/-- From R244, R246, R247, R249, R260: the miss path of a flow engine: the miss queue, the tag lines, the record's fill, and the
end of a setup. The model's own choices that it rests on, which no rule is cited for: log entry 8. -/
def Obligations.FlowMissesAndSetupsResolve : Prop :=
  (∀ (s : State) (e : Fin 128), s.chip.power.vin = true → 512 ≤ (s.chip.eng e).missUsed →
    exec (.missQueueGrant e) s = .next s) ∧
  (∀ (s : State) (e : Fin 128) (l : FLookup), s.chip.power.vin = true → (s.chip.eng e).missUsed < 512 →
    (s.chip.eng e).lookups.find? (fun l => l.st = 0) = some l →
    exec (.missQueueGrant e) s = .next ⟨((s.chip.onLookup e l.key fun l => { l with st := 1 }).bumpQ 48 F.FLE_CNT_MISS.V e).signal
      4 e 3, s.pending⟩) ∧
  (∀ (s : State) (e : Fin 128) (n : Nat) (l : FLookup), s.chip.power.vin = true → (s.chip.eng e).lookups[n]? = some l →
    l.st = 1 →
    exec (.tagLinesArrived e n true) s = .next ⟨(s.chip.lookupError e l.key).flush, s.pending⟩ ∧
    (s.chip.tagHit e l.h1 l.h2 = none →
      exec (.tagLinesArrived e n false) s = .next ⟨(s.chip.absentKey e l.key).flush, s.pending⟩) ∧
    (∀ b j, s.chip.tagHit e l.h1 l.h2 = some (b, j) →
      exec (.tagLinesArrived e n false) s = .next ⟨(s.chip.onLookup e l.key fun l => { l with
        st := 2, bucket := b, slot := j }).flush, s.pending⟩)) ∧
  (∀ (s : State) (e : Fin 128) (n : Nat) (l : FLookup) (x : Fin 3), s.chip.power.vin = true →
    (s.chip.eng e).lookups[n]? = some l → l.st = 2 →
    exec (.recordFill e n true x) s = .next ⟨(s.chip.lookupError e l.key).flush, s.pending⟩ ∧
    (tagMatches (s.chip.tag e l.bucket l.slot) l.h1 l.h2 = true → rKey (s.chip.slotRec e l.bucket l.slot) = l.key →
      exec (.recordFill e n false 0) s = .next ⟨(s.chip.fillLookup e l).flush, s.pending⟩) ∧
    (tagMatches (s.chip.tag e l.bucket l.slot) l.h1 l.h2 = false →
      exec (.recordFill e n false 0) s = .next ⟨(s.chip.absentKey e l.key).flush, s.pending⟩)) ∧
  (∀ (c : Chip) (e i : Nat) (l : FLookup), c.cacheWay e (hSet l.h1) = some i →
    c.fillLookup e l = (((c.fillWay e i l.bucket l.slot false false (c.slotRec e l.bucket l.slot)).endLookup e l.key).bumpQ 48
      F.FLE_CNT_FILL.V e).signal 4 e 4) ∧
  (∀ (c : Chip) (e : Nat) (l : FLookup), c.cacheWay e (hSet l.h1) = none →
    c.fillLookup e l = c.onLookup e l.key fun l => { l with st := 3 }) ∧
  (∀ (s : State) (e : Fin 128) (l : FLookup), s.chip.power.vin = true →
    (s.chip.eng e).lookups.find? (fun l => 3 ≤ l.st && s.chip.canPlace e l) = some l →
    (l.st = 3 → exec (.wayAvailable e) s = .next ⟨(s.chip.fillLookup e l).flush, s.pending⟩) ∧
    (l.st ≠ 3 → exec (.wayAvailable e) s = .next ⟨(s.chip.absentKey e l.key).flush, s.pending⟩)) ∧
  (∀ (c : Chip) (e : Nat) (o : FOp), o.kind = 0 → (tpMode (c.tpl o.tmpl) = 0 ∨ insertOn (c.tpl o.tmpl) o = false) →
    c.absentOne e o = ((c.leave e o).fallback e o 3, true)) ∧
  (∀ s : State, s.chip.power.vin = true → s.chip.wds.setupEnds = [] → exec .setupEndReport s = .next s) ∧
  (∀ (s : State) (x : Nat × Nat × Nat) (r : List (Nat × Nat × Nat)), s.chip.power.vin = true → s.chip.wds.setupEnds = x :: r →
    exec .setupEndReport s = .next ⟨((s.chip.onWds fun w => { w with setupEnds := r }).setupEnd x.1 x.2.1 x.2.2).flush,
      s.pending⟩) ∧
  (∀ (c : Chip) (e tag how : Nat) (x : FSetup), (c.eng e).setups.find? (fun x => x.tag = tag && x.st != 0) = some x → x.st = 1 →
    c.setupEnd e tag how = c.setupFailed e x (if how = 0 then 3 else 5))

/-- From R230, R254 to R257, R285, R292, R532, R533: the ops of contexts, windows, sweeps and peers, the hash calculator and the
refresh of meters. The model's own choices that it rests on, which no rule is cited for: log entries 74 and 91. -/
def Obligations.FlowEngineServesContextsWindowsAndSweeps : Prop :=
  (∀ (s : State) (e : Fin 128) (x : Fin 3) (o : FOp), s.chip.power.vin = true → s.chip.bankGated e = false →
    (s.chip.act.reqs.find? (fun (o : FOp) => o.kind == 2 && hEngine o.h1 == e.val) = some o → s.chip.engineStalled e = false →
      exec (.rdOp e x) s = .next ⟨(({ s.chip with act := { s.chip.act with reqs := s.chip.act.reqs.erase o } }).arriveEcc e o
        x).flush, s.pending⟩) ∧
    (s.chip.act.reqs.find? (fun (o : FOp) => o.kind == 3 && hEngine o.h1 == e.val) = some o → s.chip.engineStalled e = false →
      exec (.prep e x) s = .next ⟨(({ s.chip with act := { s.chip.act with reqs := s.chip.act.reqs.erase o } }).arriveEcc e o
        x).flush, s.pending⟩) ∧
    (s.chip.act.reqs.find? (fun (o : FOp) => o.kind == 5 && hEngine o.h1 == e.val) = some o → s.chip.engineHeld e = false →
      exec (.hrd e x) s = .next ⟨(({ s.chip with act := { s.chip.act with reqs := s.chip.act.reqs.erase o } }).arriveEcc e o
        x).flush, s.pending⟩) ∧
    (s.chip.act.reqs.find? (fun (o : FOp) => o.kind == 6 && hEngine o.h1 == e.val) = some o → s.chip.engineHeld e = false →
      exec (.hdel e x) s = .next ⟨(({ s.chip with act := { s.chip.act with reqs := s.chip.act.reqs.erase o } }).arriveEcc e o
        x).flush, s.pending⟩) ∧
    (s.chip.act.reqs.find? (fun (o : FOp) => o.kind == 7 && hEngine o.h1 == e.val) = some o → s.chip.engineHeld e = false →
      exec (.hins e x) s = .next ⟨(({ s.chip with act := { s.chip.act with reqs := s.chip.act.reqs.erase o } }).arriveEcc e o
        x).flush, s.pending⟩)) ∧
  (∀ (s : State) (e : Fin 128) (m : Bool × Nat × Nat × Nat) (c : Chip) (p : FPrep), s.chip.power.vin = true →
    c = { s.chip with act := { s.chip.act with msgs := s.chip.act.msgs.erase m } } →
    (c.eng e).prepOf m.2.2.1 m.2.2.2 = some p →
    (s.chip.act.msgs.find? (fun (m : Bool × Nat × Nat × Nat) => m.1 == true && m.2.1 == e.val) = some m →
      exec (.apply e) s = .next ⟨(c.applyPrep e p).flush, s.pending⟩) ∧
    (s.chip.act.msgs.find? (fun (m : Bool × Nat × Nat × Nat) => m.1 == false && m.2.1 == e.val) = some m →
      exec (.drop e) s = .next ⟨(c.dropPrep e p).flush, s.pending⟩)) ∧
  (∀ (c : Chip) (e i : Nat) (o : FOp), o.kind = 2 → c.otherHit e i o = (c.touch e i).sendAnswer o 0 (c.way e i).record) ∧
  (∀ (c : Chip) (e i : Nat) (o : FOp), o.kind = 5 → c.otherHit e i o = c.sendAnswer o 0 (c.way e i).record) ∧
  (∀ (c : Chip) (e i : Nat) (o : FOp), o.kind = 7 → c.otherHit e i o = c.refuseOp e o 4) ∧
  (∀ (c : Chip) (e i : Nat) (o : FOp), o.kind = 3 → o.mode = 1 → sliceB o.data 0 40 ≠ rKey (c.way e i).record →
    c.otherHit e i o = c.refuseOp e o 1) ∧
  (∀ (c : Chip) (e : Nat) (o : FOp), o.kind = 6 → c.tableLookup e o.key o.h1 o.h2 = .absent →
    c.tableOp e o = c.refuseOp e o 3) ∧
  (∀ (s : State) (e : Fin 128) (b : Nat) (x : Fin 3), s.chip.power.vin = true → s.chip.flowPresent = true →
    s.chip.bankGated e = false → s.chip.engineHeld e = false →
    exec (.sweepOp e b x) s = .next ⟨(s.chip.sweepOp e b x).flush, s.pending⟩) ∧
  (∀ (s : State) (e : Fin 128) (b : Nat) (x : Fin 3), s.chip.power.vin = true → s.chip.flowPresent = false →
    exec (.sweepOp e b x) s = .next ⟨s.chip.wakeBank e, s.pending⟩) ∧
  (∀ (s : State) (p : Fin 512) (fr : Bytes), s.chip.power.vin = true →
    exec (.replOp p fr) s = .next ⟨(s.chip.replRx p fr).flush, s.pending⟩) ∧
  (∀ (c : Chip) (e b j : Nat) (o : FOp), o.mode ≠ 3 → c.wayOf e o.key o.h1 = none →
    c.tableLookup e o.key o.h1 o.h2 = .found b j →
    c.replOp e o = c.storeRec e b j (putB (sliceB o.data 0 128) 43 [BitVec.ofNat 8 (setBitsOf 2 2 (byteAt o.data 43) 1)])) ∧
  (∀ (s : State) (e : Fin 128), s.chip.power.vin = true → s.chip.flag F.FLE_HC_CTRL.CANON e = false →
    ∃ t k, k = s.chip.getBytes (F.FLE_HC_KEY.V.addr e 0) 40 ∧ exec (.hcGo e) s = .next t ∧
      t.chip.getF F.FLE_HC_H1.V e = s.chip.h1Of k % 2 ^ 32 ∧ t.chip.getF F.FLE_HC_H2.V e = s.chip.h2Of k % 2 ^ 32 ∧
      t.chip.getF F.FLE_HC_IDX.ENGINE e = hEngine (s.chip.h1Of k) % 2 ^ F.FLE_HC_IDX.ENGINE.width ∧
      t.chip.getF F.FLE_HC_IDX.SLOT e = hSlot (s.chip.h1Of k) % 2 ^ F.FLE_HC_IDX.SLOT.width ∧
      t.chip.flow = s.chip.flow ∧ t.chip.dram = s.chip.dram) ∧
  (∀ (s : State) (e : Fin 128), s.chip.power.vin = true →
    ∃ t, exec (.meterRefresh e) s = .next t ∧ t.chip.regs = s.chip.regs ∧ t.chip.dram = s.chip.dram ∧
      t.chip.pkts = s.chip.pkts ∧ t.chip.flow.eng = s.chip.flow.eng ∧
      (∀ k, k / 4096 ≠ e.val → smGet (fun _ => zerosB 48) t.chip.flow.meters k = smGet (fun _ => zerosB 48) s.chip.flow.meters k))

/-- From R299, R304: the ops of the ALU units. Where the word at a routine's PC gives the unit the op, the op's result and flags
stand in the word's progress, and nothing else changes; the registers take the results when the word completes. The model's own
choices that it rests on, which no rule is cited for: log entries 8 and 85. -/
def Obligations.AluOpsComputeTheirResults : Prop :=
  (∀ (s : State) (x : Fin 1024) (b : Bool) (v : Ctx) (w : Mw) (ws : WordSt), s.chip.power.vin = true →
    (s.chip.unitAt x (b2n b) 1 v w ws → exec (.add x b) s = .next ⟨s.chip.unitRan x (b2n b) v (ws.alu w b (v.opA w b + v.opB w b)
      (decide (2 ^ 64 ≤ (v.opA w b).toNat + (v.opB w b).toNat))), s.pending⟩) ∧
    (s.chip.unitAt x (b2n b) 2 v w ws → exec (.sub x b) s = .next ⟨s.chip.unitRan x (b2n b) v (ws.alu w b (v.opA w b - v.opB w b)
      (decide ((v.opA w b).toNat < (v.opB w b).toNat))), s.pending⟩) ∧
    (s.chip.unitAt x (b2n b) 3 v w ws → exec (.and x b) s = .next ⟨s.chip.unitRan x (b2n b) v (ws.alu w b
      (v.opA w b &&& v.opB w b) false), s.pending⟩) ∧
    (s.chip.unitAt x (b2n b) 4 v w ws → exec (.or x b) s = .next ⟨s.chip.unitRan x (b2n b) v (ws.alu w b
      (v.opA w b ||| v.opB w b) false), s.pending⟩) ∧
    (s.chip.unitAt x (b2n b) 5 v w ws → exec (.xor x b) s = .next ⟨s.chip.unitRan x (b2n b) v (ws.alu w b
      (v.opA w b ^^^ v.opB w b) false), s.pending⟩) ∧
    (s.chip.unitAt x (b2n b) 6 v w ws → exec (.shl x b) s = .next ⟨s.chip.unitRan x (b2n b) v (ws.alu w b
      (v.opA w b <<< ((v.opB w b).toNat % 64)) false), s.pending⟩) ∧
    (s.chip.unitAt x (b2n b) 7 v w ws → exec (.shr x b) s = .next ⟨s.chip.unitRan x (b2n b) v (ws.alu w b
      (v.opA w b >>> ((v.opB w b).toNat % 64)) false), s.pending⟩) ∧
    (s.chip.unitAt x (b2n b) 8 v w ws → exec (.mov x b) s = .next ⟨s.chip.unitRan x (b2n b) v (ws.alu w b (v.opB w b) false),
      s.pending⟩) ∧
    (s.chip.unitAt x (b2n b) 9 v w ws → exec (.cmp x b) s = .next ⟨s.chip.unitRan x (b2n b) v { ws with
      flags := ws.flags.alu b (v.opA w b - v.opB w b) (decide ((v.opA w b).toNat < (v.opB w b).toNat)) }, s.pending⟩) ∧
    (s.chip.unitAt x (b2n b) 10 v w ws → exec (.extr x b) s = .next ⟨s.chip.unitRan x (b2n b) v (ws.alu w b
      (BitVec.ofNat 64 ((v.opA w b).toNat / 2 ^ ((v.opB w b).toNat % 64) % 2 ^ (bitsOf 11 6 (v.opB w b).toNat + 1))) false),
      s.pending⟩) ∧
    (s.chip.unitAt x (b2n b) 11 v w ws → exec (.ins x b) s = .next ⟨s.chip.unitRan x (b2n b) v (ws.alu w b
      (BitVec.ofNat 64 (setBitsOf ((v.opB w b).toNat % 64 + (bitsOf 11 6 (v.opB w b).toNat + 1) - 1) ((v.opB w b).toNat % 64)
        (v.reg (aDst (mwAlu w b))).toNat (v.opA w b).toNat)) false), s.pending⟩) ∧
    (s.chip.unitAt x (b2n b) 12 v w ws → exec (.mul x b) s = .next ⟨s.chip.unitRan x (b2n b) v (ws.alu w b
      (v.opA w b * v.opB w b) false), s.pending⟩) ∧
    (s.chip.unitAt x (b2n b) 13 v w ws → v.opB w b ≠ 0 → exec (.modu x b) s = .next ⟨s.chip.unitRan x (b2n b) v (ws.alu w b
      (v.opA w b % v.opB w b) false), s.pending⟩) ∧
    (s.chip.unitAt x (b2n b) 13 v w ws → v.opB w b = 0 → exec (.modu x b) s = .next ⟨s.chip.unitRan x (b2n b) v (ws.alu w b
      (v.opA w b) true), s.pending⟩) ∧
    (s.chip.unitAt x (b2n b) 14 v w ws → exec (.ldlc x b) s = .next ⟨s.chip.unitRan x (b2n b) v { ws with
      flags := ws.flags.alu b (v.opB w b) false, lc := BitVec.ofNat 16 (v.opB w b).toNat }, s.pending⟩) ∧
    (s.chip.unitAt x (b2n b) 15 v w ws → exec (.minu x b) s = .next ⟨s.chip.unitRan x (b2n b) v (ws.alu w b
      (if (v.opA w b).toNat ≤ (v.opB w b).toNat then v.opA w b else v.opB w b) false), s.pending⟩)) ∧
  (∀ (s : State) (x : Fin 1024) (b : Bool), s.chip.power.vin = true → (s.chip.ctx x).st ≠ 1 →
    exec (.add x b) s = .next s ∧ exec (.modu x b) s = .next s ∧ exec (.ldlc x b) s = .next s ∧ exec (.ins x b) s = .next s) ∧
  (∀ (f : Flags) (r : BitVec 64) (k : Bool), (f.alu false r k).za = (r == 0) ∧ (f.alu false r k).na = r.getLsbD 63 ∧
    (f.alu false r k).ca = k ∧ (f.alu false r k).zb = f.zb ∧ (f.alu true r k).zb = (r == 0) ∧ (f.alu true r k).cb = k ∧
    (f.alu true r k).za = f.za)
● ● ●
*What is needed*. What you write must be the entries restated word for word, from the opening line through the one holding "c.fillLookup e l = c.onLookup", with nothing else.

*Expected answer*.
/-- From R244, R246, R247, R249, R260: the miss path of a flow engine: the miss queue, the tag lines, the record's fill, and the
end of a setup. The model's own choices that it rests on, which no rule is cited for: log entry 8. -/
def Obligations.FlowMissesAndSetupsResolve : Prop :=
  (∀ (s : State) (e : Fin 128), s.chip.power.vin = true → 512 ≤ (s.chip.eng e).missUsed →
    exec (.missQueueGrant e) s = .next s) ∧
  (∀ (s : State) (e : Fin 128) (l : FLookup), s.chip.power.vin = true → (s.chip.eng e).missUsed < 512 →
    (s.chip.eng e).lookups.find? (fun l => l.st = 0) = some l →
    exec (.missQueueGrant e) s = .next ⟨((s.chip.onLookup e l.key fun l => { l with st := 1 }).bumpQ 48 F.FLE_CNT_MISS.V e).signal
      4 e 3, s.pending⟩) ∧
  (∀ (s : State) (e : Fin 128) (n : Nat) (l : FLookup), s.chip.power.vin = true → (s.chip.eng e).lookups[n]? = some l →
    l.st = 1 →
    exec (.tagLinesArrived e n true) s = .next ⟨(s.chip.lookupError e l.key).flush, s.pending⟩ ∧
    (s.chip.tagHit e l.h1 l.h2 = none →
      exec (.tagLinesArrived e n false) s = .next ⟨(s.chip.absentKey e l.key).flush, s.pending⟩) ∧
    (∀ b j, s.chip.tagHit e l.h1 l.h2 = some (b, j) →
      exec (.tagLinesArrived e n false) s = .next ⟨(s.chip.onLookup e l.key fun l => { l with
        st := 2, bucket := b, slot := j }).flush, s.pending⟩)) ∧
  (∀ (s : State) (e : Fin 128) (n : Nat) (l : FLookup) (x : Fin 3), s.chip.power.vin = true →
    (s.chip.eng e).lookups[n]? = some l → l.st = 2 →
    exec (.recordFill e n true x) s = .next ⟨(s.chip.lookupError e l.key).flush, s.pending⟩ ∧
    (tagMatches (s.chip.tag e l.bucket l.slot) l.h1 l.h2 = true → rKey (s.chip.slotRec e l.bucket l.slot) = l.key →
      exec (.recordFill e n false 0) s = .next ⟨(s.chip.fillLookup e l).flush, s.pending⟩) ∧
    (tagMatches (s.chip.tag e l.bucket l.slot) l.h1 l.h2 = false →
      exec (.recordFill e n false 0) s = .next ⟨(s.chip.absentKey e l.key).flush, s.pending⟩)) ∧
  (∀ (c : Chip) (e i : Nat) (l : FLookup), c.cacheWay e (hSet l.h1) = some i →
    c.fillLookup e l = (((c.fillWay e i l.bucket l.slot false false (c.slotRec e l.bucket l.slot)).endLookup e l.key).bumpQ 48
      F.FLE_CNT_FILL.V e).signal 4 e 4) ∧
  (∀ (c : Chip) (e : Nat) (l : FLookup), c.cacheWay e (hSet l.h1) = none →
    c.fillLookup e l = c.onLookup e l.key fun l => { l with st := 3 }) ∧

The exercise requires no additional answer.